Items from a data source:
———

-- ==== Sys2Proof/Machine/Control.lean ====
section
/-! DEFINITION. Control: branches, calls, loops and scheduling (spec 04 R108-R120). A control transfer traps before any
lane moves, so its reissue moves every lane of the entry (log 23). -/

namespace Sys2Proof.Machine

/-- R111: loop records whose range does not hold the target are popped, innermost first, down to a call record. -/
def popLoops (t : Nat) : List CRec → List CRec
  | .loop st fin l :: r => if st ≤ t ∧ t ≤ fin then .loop st fin l :: r else popLoops t r
  | r => r

/-- R117: the record of the innermost call, and the stack below it. -/
def popCall : List CRec → Option (Nat × Nat × List CRec)
  | [] => none
  | .call ret prio :: r => some (ret, prio, r)
  | .loop .. :: r => popCall r

/-- A transfer may go to an address (R113). -/
def Iss.targetOk (u : Iss) (t : Nat) : Bool := t % 4 == 0 && inCode (u.s.codeSpan u.g) t

/-- Target of a B or L form: the instruction word's address plus the offset (R70). -/
def Iss.target (u : Iss) (off : BitVec 14) : Nat :=
  (((u.ia : Int) + 4 * wordOffset u.i.head.hints.imm off) % (2 ^ 56 : Nat)).toNat

/-- The branch-target trap (R113). -/
def Iss.badTarget (u : Iss) (t : Nat) (m : Mask) : State := u.trap { cls := 4, info := t % 2 ^ 32, tmask := m }

/-- Lanes of the entry that pass the guard. -/
def Iss.taken (u : Iss) : Mask := u.g.execMask u.i u.e.mask

/-- A part of an entry sent to a target (R93). -/
def Entry.goto (e : Entry) (m : Mask) (t prio : Nat) (stack : List CRec) : Entry :=
  { e with mask := m, pc := t, prio := prio, stack := stack, restart := none, park := none, readDone := 0
           mid := false, sc := none, repi := 0 }

/-- The part of an entry that falls through. -/
def Entry.fall (e : Entry) (m : Mask) (words : Nat) : Entry := Entry.advance { e with mask := m } words

/-- Send some lanes of the entry to a target and the others on (R114); R111 applies to the taken part. -/
def Iss.branch (u : Iss) (taken : Mask) (t prio : Nat) : State :=
  if taken = 0 then u.finish u.g
  else if !u.targetOk t then u.badTarget t taken
  else u.finishWith u.g fun e =>
    [e.goto taken t prio (popLoops t e.stack), e.fall (e.mask &&& ~~~taken) u.words]

/-- `bra` (R114). -/
def execBra (h : Head) (f : FB) (s : State) : Out :=
  issue (.bra h f) s fun u => u.branch u.taken (u.target f.off14) f.tpri.toNat

/-- The tested predicate of `brany` and `brall` in the lanes of the entry (R115). -/
def Iss.tested (u : Iss) : List Bool := u.e.mask.toList.map fun l => u.g.passes u.i.head.guard l

/-- `brany` (R115). -/
def execBrany (h : Head) (f : FB) (s : State) : Out :=
  issue (.brany h f) s fun u =>
    u.branch (if u.tested.any id then u.e.mask else 0) (u.target f.off14) f.tpri.toNat

/-- `brall` (R115). -/
def execBrall (h : Head) (f : FB) (s : State) : Out :=
  issue (.brall h f) s fun u =>
    u.branch (if u.tested.all id then u.e.mask else 0) (u.target f.off14) f.tpri.toNat

/-- The parts of an indirect branch: lanes with equal targets form one entry (R118). -/
def brxParts (e : Entry) (prio : Nat) : List (Nat × Nat) → List Entry
  | [] => []
  | (l, t) :: r =>
    match brxParts e prio r with
    | ps =>
      if ps.any (·.pc = t) then ps.map fun (p : Entry) => if p.pc = t then { p with mask := p.mask ||| Mask.one l } else p
      else e.goto (Mask.one l) t prio (popLoops t e.stack) :: ps

/-- `brx` (R118). Where only some lanes trap, no lane has moved: those that a handler skips fall through, and the others still branch
(R361; log 23). -/
def execBrx (h : Head) (f : FBrx) (s : State) : Out :=
  issue (.brx h f) s fun u =>
    let base := (u.s.codeSpan u.g).1
    let go := u.taken &&& ~~~u.e.readDone
    let ts := go.toList.map fun l => (l, base + (readSrc u.g l [] 0 f.a).toNat % 2 ^ 32)
    let bad := ts.filter fun x => !u.targetOk x.2
    match bad with
    | (_, t) :: _ =>
      u.trap { cls := 4, info := t % 2 ^ 32, tmask := Mask.ofPred fun l => bad.any (·.1 == l), joins := true }
    | [] => u.finishWith u.g fun e =>
        e.fall (e.mask &&& ~~~go) u.words :: brxParts e f.tpri.toNat ts

/-- `call` (R116, R108). -/
def execCall (h : Head) (f : FB) (s : State) : Out :=
  issue (.call h f) s fun u =>
    let t := u.target f.off14
    if u.taken = 0 then u.finish u.g
    else if 4 ≤ u.e.stack.length then u.trap { cls := 3, detail := 1, tmask := u.taken }
    else if !u.targetOk t then u.badTarget t u.taken
    else u.finishWith u.g fun e =>
      [e.goto u.taken t f.tpri.toNat (.call (u.ia + 4) e.prio :: e.stack), e.fall (e.mask &&& ~~~u.taken) u.words]

/-- `ret` (R117). -/
def execRet (h : Head) (s : State) : Out :=
  issue (.ret h) s fun u =>
    if u.taken = 0 then u.finish u.g
    else
      match popCall u.e.stack with
      | none => u.trap { cls := 3, detail := 2, tmask := u.taken }
      | some (t, prio, stk) =>
        if !u.targetOk t then u.badTarget t u.taken
        else u.finishWith u.g fun e => [e.goto u.taken t prio stk, e.fall (e.mask &&& ~~~u.taken) u.words]

/-- `loop` (R109). -/
def execLoop (h : Head) (f : FL) (s : State) : Out :=
  issue (.loop h f) s fun u =>
    let n : BitVec 32 := (u.g.getS f.sc.toNat).truncate 32
    let last := u.target f.off14
    if n = 0 then
      (if !u.targetOk (last + 4) then u.badTarget (last + 4) u.e.mask
       else u.finishWith u.g fun e => [e.goto e.mask (last + 4) e.prio e.stack])
    else if 4 ≤ u.e.stack.length then u.trap { cls := 3, detail := 1, tmask := u.e.mask }
    else u.finishWith u.g fun e => [e.goto e.mask (u.ia + 4) e.prio (.loop (u.ia + 4) last n :: e.stack)]

/-- `rfpt` (R119). -/
def execRfpt (h : Head) (s : State) : Out := issue (.rfpt h) s fun u => u.finish u.g

/-- `yield` (R120, R96). -/
def execYield (h : Head) (s : State) : Out :=
  issue (.yield h) s fun u =>
    u.finishAs u.g u.deads true u.stall fun e => [e.advance u.words]

end Sys2Proof.Machine
end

———

* **REQUIRED ACTION**:
Could you set down, exactly as written, the lines above between the one holding "let ts := go.toList.map" and the one holding "def execLoop (h", inclusive, and nothing more?

* **RESPONSE TO THE TASK**:
    let ts := go.toList.map fun l => (l, base + (readSrc u.g l [] 0 f.a).toNat % 2 ^ 32)
    let bad := ts.filter fun x => !u.targetOk x.2
    match bad with
    | (_, t) :: _ =>
      u.trap { cls := 4, info := t % 2 ^ 32, tmask := Mask.ofPred fun l => bad.any (·.1 == l), joins := true }
    | [] => u.finishWith u.g fun e =>
        e.fall (e.mask &&& ~~~go) u.words :: brxParts e f.tpri.toNat ts

/-- `call` (R116, R108). -/
def execCall (h : Head) (f : FB) (s : State) : Out :=
  issue (.call h f) s fun u =>
    let t := u.target f.off14
    if u.taken = 0 then u.finish u.g
    else if 4 ≤ u.e.stack.length then u.trap { cls := 3, detail := 1, tmask := u.taken }
    else if !u.targetOk t then u.badTarget t u.taken
    else u.finishWith u.g fun e =>
      [e.goto u.taken t f.tpri.toNat (.call (u.ia + 4) e.prio :: e.stack), e.fall (e.mask &&& ~~~u.taken) u.words]

/-- `ret` (R117). -/
def execRet (h : Head) (s : State) : Out :=
  issue (.ret h) s fun u =>
    if u.taken = 0 then u.finish u.g
    else
      match popCall u.e.stack with
      | none => u.trap { cls := 3, detail := 2, tmask := u.taken }
      | some (t, prio, stk) =>
        if !u.targetOk t then u.badTarget t u.taken
        else u.finishWith u.g fun e => [e.goto u.taken t prio stk, e.fall (e.mask &&& ~~~u.taken) u.words]

/-- `loop` (R109). -/
def execLoop (h : Head) (f : FL) (s : State) : Out :=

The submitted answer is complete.